EMS 09 - Abstract- Concrete Abstractions: Reflections on Sound Recording for Immersive Acousmatic Composition

David Rylands
Fecha de Publicación: 
Actividad en donde fue presentado: 
Tipo de publicación: 


This paper documents sound recording approaches for immersive multiple loudspeaker acousmatic composition. The notion that spectrum and spatiality are inseparable is supported by perspective-based recording approaches (foreground, middleground and background) that serve to simplify real-world sound environments. A hybrid approach is proposed as findings suggest that it is not possible to limit recording, and in turn re-presentation, to one optimal method.

It is commonly agreed that the phonographic inventions of the late 19th century greatly accelerated developments in sound-based art forms. The inscription of sound, first associated with the acoustic etchings of the phonograph, would preserve and objectify a sonic event that for the first time could be recreated ‘without being uttered’ [1]. However, the disproportionate sound image and poor quality of early recording and transmission devices lacked the ability to capture and re-present the sonic content with sufficient detail. These fatal technical flaws (amongst others) were criticised by Theodor Adorno who believed the loss of ‘symphonic space’ through radio transmission to be detrimental to music reception, as it led to a degradation of the dynamic, timbral and spatial nuance crucial to the compositional process [2]. With drastic improvements in audio fidelity, it is apparent that many of the technical flaws inherent to the earlier technologies may have been surpassed.
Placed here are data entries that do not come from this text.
-- ==== Sys2Proof/Machine/WardenMs.lean ====
section
/-! DEFINITION. The warden-millisecond event (R26, R38) and the steps it contains: the clock monitor (R27, R28), the nFSAFE filter
(R153, R154), the warden's window (R144), the nHRST timer (R150) and the confirmation window (R19). -/

namespace Sys2Proof.Machine

/-! ## Step 1 and 2: counter and clock monitor -/

/-- R26, R38 step 1. -/
def countMs (s : State) : State := s.setTime { s.time with wardenMs := satInc s.time.wardenMs }

/-- R27: the history shifts, and the edge detector is cleared; one more event has counted since port ready (R28, log 17). -/
def updateHistory (xinEdge : Bool) (s : State) : State :=
  s.setTime { s.time with
    refOld := s.time.refNew
    refNew := s.time.xinSeen || xinEdge
    xinSeen := false
    sinceReady := min (s.time.sinceReady + 1) 2 }

/-- R28: whether clock substitution takes place. -/
def substDue (s : State) : Bool :=
  s.time.active == .external && !s.time.refNew && !s.time.refOld && decide (2 ≤ s.time.sinceReady)

/-- R28: clock substitution; the divider keeps its count. -/
def substitute (s : State) : State :=
  let s := s.setTime { s.time with active := .internal, subst := true }
  queueJournal .clockSubst 0x00 (raise .clockSubst 0 0 0 s)

/-- R38 step 2. -/
def clockStep (xinEdge : Bool) (s : State) : State :=
  let s := updateHistory xinEdge s
  if substDue s then substitute s else s

/-! ## Step 3: nFSAFE -/

/-- R153: the duration counts while the state is ASSERTED, before the sample is judged. -/
def countFsafe (s : State) : State :=
  if s.ward.fsafeAsserted then s.setWard { s.ward with fsafeDur := satInc s.ward.fsafeDur } else s

/-- R153: the third low sample in a row while DEASSERTED. -/
def fsafeAssertDue (s : State) : Bool :=
  s.ward.fsafeEnable && !s.ward.fsafeAsserted && !s.pins.inputs.nFsafe && decide (2 ≤ s.ward.fsafeRun)

/-- R154: to ASSERTED. -/
def fsafeAssert (s : State) : State :=
  requestStandin .fsafe (s.setWard { s.ward with fsafeAsserted := true, fsafeRun := 0, fsafeDur := 0 })

/-- R153: the third high sample in a row while ASSERTED. -/
def fsafeClearDue (s : State) : Bool :=
  s.ward.fsafeEnable && s.ward.fsafeAsserted && s.pins.inputs.nFsafe && decide (2 ≤ s.ward.fsafeRun)

/-- R153, R154: to DEASSERTED; the duration counts this event too. -/
def fsafeClear (s : State) : State :=
  let s := countFsafe s
  raise .fsafeClear 0 0 s.ward.fsafeDur (s.setWard { s.ward with fsafeAsserted := false, fsafeRun := 0 })

/-- R153: an opposing sample: low while DEASSERTED or high while ASSERTED. -/
def fsafeOpposing (s : State) : Bool := s.pins.inputs.nFsafe == s.ward.fsafeAsserted

/-- R38 step 3, R153. -/
def fsafeStep (s : State) : State :=
  if !s.ward.fsafeEnable then s
  else if fsafeAssertDue s then fsafeAssert s
  else if fsafeClearDue s then fsafeClear s
  else
    let run := if fsafeOpposing s then s.ward.fsafeRun + 1 else 0
    let s := countFsafe s
    s.setWard { s.ward with fsafeRun := run }

/-! ## Step 4: the warden's window -/

/-- R144: this event brings elapsed to T_max. -/
def timeoutDue (s : State) : Bool := s.ward.armed && (s.ward.elapsed + 1 == s.ward.tMax)

/-- R144, R148: the timeout: a LATE fault with its response, and a window without a closed phase. -/
def wardenTimeout (s : State) : State := startWindow false (wardenFault .late s)

/-- R144: this event brings elapsed to T_min of a window with a closed phase. -/
def closedPhaseEndDue (s : State) : Bool :=
  s.ward.armed && s.ward.closedPhase && (s.ward.elapsed + 1 == s.ward.tMin)

/-- R144: elapsed increases by 1; the state of R143 follows from it. -/
def passMs (s : State) : State := s.setWard { s.ward with elapsed := s.ward.elapsed + 1 }

/-- R38 step 4. -/
def wardenStep (s : State) : State :=
  if !s.ward.armed then s
  else if timeoutDue s then wardenTimeout s
  else passMs s

/-- R150: whether step 4 of this event starts or restarts the nHRST pulse. -/
def pulseStarts (s : State) : Bool :=
  timeoutDue s && s.ward.respHrst && decide (s.ward.strikes + 1 = s.ward.threshold)

/-! ## Steps 5 and 6 -/

/-- R150: this event ends the nHRST pulse. -/
def pulseEndDue (s : State) : Bool := s.ward.hrst == 1

/-- R150: the remaining time decreases by 1. -/
def countHrst (s : State) : State := s.setWard { s.ward with hrst := s.ward.hrst - 1 }

/-- R38 step 5: `started` says that step 4 of this event started the pulse. -/
def hrstStep (started : Bool) (s : State) : State := if started then s else countHrst s

/-- R19: this event ends the lifetime of the open window. -/
def expiryDue (s : State) : Bool :=
  match s.port.window with
  | none => false
  | some w => w.remaining ≤ 1

/-- R38 step 6. -/
def windowStep (s : State) : State :=
  match s.port.window with
  | none => s
  | some w =>
    if w.remaining ≤ 1 then closeWindow s
    else s.setPort { s.port with window := some { w with remaining := w.remaining - 1 } }

/-! ## The event -/

/-- R38: the seven steps at a ready port, and the end of the event. -/
def wardenMsSteps (ms : MsInputs) (s : State) : State :=
  let busy := storeBusy s
  let s := fsafeStep (clockStep ms.xinEdge (countMs s))
  let started := pulseStarts s
  settle (storeStep busy ms.takes (windowStep (hrstStep started (wardenStep s))))

/-- R26, R27: before the port is ready only the counter moves; the edge detector is not cleared. -/
def wardenMsEarly (ms : MsInputs) (s : State) : State :=
  let s := countMs s
  s.setTime { s.time with xinSeen := s.time.xinSeen || ms.xinEdge }

/-- R26, R38, R195: the warden-millisecond event; none while a reset is in effect. -/
def wardenMsEvent (ms : MsInputs) (s : State) : State :=
  match s.sys.phase with
  | .inReset => s
  | .poweringUp _ => wardenMsEarly ms s
  | .ready => wardenMsSteps ms s

/-! ## Rows -/

/-- CONFIRM_WINDOW_EXPIRY (R19). -/
def execConfirmWindowExpiry (s : State) : Host.Outcome State Fault Refusal :=
  .next (occur (expiryDue s) closeWindow s)

/-- WARDEN_MS_EVENT (R38). -/
def execWardenMsEvent (ms : MsInputs) (s : State) : Host.Outcome State Fault Refusal :=
  .next (wardenMsEvent ms (meetPins ms.pins s))

/-- CLOCK_SUBST (R28). -/
def execClockSubst (s : State) : Host.Outcome State Fault Refusal :=
  .next (occur (substDue s) substitute s)

/-- WARDEN_TIMEOUT (R144). -/
def execWardenTimeout (s : State) : Host.Outcome State Fault Refusal :=
  .next (occur (timeoutDue s) wardenTimeout s)

/-- CLOSED_PHASE_END (R144). -/
def execClosedPhaseEnd (s : State) : Host.Outcome State Fault Refusal :=
  .next (occur (closedPhaseEndDue s) passMs s)

/-- NHRST_PULSE_END (R150). -/
def execNhrstPulseEnd (s : State) : Host.Outcome State Fault Refusal :=
  .next (occur (pulseEndDue s) countHrst s)

/-- FSAFE_ASSERT (R154). -/
def execFsafeAssert (s : State) : Host.Outcome State Fault Refusal :=
  .next (occur (fsafeAssertDue s) fsafeAssert s)

/-- FSAFE_CLEAR (R154). -/
def execFsafeClear (s : State) : Host.Outcome State Fault Refusal :=
  .next (occur (fsafeClearDue s) fsafeClear s)

end Sys2Proof.Machine
end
It is now a priority for certain artists to re-establish listening approaches that concentrate on the structural unfolding of sound within an enveloping loudspeaker space.

Sound recording plays a central role in acousmatic art making. The act dislocates sound from its physical origin in space and time, allowing one to contemplate the meaning of the data carried and the aesthetic elements of the fixed and unresponsive recorded event. When related to sound, a dictionary definition ofdisembodiment may act as an adequate departure point for an understanding of the acousmatic listening condition. That is, 1. separated from or existing without the body, 2. (of a sound) lacking any obvious physical source [3]. Through the act of dislocation, the once ephemeral nature of a sound is separated from its visible source-cause and established as a repeatable and manipulable sound-object in itself. When used in art practice, preserved sound may take on an independent life as a poetic image, given to one like that from words of a book. It may be that the desire to preserve sound emerges from a recordings capacity to etch for us a reminder of life’s transient nature, a memento mori that, as Antonin Artuad alludes to, ‘embodies and intensifies the underlying brutalities of life to recreate the thrill of experience’[4].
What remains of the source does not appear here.